◆ WHAT THE TASK REQUIRES
Gather every line of the entries that includes the word "other".

[Stored items]
= = =
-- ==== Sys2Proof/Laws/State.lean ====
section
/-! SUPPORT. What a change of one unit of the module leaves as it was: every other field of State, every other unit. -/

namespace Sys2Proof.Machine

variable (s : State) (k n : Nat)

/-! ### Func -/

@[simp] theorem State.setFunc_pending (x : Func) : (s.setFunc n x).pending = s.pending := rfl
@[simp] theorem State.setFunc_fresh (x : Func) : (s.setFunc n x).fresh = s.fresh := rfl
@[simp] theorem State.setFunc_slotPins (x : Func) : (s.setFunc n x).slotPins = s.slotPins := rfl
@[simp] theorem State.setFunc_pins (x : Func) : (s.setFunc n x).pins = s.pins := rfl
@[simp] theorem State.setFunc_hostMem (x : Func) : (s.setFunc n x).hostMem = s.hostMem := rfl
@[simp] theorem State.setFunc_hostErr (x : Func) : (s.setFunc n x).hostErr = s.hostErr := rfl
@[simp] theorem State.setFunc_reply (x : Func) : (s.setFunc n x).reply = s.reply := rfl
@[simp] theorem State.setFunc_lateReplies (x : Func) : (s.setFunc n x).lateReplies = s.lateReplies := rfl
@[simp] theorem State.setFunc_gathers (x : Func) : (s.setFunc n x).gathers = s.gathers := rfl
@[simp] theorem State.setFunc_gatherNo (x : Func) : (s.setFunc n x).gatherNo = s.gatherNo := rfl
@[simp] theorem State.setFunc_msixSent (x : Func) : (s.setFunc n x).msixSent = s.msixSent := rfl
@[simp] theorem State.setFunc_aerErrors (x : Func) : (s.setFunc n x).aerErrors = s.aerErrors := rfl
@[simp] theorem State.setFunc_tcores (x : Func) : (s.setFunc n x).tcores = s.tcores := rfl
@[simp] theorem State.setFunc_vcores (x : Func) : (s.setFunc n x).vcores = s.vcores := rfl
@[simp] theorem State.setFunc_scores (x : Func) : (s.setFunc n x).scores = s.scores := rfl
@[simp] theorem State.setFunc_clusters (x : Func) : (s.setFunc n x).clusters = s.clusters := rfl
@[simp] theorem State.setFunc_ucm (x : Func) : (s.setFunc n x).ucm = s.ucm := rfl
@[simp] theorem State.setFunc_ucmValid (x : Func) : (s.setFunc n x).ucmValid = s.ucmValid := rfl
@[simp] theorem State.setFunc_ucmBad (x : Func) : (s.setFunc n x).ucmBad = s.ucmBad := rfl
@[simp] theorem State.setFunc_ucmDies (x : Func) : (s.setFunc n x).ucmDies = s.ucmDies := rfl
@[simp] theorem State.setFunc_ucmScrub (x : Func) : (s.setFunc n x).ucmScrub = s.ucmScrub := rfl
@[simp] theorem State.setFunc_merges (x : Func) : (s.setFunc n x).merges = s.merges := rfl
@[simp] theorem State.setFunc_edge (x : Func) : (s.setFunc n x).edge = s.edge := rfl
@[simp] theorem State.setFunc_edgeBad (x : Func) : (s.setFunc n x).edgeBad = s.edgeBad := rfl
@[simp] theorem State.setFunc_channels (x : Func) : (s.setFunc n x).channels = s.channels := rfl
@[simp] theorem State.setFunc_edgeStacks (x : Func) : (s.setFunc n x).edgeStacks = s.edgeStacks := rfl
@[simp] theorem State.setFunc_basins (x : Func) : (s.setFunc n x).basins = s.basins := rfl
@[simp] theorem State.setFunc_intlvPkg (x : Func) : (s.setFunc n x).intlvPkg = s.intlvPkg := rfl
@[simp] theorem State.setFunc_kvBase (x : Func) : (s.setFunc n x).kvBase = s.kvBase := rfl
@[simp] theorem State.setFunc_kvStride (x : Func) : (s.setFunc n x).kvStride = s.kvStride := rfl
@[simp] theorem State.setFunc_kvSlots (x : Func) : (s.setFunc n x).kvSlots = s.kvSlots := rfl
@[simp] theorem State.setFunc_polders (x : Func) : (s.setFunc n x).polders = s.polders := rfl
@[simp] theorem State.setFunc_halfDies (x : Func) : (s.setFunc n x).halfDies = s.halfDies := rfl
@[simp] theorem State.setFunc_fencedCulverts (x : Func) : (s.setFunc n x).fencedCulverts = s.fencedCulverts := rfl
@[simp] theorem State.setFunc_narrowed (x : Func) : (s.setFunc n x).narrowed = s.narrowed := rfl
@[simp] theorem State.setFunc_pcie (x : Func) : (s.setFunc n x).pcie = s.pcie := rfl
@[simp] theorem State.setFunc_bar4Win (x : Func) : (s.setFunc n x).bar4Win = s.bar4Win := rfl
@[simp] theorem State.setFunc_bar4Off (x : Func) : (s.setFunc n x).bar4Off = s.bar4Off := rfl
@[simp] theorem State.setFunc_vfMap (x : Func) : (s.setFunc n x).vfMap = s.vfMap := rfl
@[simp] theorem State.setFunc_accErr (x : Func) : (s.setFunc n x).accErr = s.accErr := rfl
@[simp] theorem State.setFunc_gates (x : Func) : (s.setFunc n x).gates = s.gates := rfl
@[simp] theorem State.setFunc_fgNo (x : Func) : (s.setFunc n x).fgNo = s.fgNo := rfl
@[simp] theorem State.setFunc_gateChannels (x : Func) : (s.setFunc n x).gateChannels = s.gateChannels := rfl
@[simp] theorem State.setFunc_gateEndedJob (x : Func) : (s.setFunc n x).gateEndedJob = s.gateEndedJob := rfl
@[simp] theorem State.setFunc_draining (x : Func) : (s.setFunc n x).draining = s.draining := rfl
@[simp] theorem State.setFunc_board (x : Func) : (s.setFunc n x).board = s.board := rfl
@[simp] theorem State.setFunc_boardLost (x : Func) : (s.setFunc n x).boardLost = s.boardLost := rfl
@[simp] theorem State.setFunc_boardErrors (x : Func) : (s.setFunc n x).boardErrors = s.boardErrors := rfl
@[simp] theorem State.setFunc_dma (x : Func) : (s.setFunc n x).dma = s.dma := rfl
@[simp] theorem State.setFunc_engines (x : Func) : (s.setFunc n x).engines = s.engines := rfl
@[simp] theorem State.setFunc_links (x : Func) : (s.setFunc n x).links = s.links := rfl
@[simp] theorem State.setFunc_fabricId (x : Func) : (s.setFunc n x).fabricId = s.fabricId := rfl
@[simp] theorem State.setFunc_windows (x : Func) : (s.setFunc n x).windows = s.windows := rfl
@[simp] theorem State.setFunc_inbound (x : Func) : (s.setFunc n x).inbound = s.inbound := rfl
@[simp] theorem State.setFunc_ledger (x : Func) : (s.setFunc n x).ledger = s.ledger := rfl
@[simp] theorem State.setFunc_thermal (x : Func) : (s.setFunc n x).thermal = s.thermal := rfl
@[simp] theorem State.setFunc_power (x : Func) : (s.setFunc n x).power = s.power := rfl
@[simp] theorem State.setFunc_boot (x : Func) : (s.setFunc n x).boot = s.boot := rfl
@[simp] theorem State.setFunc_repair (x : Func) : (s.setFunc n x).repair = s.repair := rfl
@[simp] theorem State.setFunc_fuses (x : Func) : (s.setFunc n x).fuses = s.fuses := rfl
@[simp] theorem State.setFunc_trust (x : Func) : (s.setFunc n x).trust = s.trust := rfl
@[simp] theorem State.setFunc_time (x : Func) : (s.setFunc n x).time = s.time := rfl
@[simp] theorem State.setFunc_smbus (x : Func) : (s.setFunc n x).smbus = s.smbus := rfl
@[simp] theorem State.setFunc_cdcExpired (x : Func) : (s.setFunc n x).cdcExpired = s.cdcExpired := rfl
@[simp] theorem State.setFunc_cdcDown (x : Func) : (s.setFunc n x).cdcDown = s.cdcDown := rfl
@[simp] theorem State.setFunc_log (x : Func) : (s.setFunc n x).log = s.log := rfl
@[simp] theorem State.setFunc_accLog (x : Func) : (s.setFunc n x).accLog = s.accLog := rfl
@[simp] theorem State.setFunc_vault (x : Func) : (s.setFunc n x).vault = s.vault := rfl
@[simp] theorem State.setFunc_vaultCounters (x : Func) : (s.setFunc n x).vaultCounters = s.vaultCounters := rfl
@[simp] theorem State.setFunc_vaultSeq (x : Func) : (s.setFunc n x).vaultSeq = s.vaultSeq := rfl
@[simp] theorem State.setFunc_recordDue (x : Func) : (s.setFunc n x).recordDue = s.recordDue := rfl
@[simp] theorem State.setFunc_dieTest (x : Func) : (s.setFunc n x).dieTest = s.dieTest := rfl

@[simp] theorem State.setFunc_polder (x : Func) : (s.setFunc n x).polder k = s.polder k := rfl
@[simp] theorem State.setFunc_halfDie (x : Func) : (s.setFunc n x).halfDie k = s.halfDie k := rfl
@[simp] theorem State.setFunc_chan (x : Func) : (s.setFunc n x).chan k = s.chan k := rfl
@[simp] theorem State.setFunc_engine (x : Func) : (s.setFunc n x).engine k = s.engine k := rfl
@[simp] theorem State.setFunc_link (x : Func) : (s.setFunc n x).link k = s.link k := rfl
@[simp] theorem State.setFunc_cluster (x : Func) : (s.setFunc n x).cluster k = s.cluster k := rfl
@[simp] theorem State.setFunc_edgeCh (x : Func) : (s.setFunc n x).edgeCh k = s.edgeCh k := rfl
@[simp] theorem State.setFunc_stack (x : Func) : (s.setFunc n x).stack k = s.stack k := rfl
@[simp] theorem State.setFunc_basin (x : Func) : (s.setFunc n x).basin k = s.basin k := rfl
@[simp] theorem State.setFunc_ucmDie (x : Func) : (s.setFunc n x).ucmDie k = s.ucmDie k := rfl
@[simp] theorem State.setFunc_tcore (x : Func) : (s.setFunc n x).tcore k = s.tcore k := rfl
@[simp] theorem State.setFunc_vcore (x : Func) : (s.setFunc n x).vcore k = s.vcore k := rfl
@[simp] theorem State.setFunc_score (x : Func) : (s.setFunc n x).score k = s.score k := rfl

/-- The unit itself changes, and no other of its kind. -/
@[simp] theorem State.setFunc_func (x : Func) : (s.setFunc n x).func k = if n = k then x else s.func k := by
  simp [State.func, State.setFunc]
= = =
◆ WRITTEN RESPONSE
/-! SUPPORT. What a change of one unit of the module leaves as it was: every other field of State, every other unit. -/
/-- The unit itself changes, and no other of its kind. -/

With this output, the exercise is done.